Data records
::::
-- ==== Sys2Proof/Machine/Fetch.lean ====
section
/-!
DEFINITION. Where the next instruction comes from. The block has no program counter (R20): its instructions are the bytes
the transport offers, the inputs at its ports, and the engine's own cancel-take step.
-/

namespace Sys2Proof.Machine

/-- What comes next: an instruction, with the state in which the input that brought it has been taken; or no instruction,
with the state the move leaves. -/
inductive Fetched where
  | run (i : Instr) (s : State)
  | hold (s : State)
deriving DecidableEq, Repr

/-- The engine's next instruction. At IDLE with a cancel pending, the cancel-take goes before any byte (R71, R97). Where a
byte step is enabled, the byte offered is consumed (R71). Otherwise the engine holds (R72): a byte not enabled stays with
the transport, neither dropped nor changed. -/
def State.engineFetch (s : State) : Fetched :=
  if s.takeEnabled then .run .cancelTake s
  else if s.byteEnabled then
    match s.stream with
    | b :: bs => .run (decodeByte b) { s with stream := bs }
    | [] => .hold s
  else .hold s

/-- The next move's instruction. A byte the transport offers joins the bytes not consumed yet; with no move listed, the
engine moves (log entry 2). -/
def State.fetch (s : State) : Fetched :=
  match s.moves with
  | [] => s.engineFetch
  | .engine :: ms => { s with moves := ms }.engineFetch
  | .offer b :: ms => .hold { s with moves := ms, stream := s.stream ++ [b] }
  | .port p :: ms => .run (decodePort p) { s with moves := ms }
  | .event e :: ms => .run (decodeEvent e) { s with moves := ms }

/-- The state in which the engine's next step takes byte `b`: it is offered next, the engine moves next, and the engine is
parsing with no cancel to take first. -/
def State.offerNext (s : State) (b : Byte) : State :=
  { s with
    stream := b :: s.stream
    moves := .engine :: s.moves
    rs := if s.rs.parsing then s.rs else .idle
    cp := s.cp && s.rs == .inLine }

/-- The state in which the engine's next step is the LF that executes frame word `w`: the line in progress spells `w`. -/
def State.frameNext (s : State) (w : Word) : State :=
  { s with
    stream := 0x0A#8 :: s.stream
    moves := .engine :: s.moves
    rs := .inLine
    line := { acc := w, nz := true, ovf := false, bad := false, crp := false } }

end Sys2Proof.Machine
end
::::
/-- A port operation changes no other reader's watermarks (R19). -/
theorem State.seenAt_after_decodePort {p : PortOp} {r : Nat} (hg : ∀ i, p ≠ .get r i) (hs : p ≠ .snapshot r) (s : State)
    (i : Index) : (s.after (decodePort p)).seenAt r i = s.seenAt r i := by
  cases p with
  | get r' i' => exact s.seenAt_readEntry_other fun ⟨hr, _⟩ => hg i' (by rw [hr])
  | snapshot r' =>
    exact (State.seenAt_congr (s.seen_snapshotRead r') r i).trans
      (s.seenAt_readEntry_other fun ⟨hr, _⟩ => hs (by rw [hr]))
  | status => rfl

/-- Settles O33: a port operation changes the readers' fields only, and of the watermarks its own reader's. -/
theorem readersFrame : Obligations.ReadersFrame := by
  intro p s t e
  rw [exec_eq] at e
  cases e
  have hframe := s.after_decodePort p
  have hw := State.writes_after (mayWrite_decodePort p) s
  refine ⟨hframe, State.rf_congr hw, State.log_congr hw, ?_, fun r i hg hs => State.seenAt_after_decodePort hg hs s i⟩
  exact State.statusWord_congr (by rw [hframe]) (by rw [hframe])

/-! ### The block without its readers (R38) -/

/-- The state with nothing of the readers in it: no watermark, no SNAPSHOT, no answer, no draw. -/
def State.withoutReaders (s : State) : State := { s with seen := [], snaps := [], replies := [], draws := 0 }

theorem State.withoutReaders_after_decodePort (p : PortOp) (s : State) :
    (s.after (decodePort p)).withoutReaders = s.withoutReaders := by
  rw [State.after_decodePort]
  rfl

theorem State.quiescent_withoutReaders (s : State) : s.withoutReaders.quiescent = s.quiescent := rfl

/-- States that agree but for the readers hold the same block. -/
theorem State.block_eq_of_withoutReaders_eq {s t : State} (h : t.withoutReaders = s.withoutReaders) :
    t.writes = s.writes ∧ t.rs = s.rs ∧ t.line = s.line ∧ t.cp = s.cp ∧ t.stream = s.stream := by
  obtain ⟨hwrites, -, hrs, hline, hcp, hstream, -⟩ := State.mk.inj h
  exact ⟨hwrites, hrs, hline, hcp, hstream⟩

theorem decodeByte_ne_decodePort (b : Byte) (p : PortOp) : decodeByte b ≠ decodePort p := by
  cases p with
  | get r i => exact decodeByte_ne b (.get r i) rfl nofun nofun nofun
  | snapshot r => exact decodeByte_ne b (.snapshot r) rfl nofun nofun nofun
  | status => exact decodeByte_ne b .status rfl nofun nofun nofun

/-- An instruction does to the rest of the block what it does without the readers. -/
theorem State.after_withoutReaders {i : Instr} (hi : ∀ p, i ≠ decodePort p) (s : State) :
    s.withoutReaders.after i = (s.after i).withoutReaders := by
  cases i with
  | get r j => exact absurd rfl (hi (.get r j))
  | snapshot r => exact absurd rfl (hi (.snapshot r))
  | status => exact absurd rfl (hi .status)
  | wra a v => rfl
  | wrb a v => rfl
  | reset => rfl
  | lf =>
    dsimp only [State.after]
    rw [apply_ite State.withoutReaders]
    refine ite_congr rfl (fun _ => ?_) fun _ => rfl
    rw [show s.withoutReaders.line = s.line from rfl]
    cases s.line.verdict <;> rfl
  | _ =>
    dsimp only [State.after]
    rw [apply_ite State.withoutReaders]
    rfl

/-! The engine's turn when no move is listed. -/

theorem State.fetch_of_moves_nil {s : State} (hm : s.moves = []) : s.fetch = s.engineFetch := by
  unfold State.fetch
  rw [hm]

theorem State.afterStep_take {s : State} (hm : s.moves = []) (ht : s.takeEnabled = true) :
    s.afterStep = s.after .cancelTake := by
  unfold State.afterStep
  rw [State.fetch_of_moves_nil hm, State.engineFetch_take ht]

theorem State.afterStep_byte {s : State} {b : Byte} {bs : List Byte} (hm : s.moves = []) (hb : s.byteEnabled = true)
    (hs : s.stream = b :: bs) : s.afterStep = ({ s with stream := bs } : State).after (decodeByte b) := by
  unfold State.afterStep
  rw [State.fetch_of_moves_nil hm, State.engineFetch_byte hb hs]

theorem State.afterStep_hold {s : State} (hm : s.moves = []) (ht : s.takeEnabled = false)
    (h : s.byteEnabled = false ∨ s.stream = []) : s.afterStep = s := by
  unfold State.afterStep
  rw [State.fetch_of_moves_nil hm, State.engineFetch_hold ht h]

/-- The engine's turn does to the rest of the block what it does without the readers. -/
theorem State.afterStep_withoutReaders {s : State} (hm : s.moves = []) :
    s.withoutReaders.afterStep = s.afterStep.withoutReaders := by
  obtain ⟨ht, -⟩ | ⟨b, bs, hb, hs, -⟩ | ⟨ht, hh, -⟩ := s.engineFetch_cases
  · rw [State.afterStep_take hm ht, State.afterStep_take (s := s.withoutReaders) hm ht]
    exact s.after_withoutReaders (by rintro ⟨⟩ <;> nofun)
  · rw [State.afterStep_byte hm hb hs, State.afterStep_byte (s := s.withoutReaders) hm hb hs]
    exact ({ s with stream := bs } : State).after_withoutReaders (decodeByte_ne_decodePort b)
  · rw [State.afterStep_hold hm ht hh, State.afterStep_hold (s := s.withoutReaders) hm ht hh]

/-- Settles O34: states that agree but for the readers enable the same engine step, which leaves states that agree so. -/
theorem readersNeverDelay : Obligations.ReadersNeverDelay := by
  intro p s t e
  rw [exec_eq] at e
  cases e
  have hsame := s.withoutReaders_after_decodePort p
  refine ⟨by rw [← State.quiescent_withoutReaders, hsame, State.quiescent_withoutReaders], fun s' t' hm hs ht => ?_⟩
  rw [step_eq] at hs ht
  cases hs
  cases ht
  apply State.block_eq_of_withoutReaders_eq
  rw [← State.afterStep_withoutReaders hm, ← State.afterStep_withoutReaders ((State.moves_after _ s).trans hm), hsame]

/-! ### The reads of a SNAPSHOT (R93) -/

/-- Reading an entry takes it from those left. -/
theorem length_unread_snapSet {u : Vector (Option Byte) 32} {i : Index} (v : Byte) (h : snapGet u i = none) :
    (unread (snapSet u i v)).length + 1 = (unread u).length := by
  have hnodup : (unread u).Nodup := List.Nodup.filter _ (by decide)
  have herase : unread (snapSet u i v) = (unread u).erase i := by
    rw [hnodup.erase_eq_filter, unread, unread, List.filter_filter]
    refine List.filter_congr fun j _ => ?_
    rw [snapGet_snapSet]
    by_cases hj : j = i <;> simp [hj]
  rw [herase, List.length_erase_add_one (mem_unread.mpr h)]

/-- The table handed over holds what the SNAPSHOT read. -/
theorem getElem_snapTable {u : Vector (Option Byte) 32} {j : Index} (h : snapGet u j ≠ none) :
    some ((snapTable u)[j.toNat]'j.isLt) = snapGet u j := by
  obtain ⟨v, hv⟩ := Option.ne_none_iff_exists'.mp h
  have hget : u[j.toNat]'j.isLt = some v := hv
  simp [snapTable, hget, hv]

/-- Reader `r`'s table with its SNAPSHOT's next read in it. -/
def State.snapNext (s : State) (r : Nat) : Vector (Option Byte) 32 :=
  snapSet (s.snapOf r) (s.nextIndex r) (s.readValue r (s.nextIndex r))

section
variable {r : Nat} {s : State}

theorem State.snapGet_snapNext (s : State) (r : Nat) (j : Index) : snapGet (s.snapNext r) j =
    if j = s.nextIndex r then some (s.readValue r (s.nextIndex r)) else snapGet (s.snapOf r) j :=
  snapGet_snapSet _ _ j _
::::
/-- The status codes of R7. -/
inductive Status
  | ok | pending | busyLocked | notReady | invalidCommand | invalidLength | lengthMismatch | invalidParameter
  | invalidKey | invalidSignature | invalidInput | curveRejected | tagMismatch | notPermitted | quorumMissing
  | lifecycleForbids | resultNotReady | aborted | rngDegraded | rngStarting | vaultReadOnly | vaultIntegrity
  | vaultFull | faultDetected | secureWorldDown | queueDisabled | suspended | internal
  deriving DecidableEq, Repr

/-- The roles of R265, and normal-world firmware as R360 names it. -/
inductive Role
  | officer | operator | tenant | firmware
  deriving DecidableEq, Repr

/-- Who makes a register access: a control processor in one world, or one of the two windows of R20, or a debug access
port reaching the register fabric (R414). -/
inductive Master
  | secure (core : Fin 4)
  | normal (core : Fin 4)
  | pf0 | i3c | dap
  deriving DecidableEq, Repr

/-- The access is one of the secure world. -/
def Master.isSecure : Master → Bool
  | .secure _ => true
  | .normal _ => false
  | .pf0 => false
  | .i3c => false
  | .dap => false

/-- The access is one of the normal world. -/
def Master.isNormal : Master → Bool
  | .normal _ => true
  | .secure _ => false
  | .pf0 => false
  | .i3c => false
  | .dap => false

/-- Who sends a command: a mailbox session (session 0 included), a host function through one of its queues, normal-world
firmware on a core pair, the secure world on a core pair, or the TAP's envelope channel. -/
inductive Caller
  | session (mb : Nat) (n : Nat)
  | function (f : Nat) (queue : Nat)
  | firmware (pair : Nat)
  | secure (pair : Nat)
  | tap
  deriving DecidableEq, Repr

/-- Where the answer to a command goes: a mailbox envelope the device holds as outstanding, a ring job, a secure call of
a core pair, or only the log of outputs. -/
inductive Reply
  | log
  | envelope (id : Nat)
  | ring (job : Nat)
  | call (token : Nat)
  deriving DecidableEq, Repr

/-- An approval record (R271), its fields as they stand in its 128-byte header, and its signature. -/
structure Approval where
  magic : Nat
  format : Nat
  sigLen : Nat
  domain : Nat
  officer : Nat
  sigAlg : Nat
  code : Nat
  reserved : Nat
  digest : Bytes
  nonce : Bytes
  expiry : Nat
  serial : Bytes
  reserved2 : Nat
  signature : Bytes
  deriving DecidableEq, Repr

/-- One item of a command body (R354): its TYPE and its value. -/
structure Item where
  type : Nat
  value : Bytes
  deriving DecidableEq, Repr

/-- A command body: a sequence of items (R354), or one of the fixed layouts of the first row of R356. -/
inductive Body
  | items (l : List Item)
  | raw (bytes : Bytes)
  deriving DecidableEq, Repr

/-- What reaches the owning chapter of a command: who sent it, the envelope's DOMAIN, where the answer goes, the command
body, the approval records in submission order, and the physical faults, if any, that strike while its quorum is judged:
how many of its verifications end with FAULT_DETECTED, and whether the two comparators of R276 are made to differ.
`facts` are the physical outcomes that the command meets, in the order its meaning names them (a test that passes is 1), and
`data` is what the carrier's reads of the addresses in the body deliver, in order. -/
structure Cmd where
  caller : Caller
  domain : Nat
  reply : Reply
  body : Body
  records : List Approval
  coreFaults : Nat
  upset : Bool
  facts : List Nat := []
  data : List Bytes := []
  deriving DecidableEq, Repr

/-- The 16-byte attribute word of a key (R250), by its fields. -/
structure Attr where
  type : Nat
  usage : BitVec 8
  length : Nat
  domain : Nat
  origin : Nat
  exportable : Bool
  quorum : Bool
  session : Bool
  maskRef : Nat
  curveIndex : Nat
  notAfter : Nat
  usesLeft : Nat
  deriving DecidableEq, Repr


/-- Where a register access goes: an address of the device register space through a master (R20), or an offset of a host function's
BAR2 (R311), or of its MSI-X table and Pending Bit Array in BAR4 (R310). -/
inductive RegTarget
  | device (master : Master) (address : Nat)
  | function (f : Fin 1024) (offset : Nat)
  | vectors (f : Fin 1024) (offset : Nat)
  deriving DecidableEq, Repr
::::
→ What to do: When you reach the line containing "obtain ⟨hwrites, -, hrs, hline, hcp, hstream, -⟩" in the data above, start copying exactly, and stop after the line containing "rw [State.fetch_of_moves_nil hm, State.engineFetch_hold".

→ Answer for this exercise:
  obtain ⟨hwrites, -, hrs, hline, hcp, hstream, -⟩ := State.mk.inj h
  exact ⟨hwrites, hrs, hline, hcp, hstream⟩

theorem decodeByte_ne_decodePort (b : Byte) (p : PortOp) : decodeByte b ≠ decodePort p := by
  cases p with
  | get r i => exact decodeByte_ne b (.get r i) rfl nofun nofun nofun
  | snapshot r => exact decodeByte_ne b (.snapshot r) rfl nofun nofun nofun
  | status => exact decodeByte_ne b .status rfl nofun nofun nofun

/-- An instruction does to the rest of the block what it does without the readers. -/
theorem State.after_withoutReaders {i : Instr} (hi : ∀ p, i ≠ decodePort p) (s : State) :
    s.withoutReaders.after i = (s.after i).withoutReaders := by
  cases i with
  | get r j => exact absurd rfl (hi (.get r j))
  | snapshot r => exact absurd rfl (hi (.snapshot r))
  | status => exact absurd rfl (hi .status)
  | wra a v => rfl
  | wrb a v => rfl
  | reset => rfl
  | lf =>
    dsimp only [State.after]
    rw [apply_ite State.withoutReaders]
    refine ite_congr rfl (fun _ => ?_) fun _ => rfl
    rw [show s.withoutReaders.line = s.line from rfl]
    cases s.line.verdict <;> rfl
  | _ =>
    dsimp only [State.after]
    rw [apply_ite State.withoutReaders]
    rfl

/-! The engine's turn when no move is listed. -/

theorem State.fetch_of_moves_nil {s : State} (hm : s.moves = []) : s.fetch = s.engineFetch := by
  unfold State.fetch
  rw [hm]

theorem State.afterStep_take {s : State} (hm : s.moves = []) (ht : s.takeEnabled = true) :
    s.afterStep = s.after .cancelTake := by
  unfold State.afterStep
  rw [State.fetch_of_moves_nil hm, State.engineFetch_take ht]

theorem State.afterStep_byte {s : State} {b : Byte} {bs : List Byte} (hm : s.moves = []) (hb : s.byteEnabled = true)
    (hs : s.stream = b :: bs) : s.afterStep = ({ s with stream := bs } : State).after (decodeByte b) := by
  unfold State.afterStep
  rw [State.fetch_of_moves_nil hm, State.engineFetch_byte hb hs]

theorem State.afterStep_hold {s : State} (hm : s.moves = []) (ht : s.takeEnabled = false)
    (h : s.byteEnabled = false ∨ s.stream = []) : s.afterStep = s := by
  unfold State.afterStep
  rw [State.fetch_of_moves_nil hm, State.engineFetch_hold ht h]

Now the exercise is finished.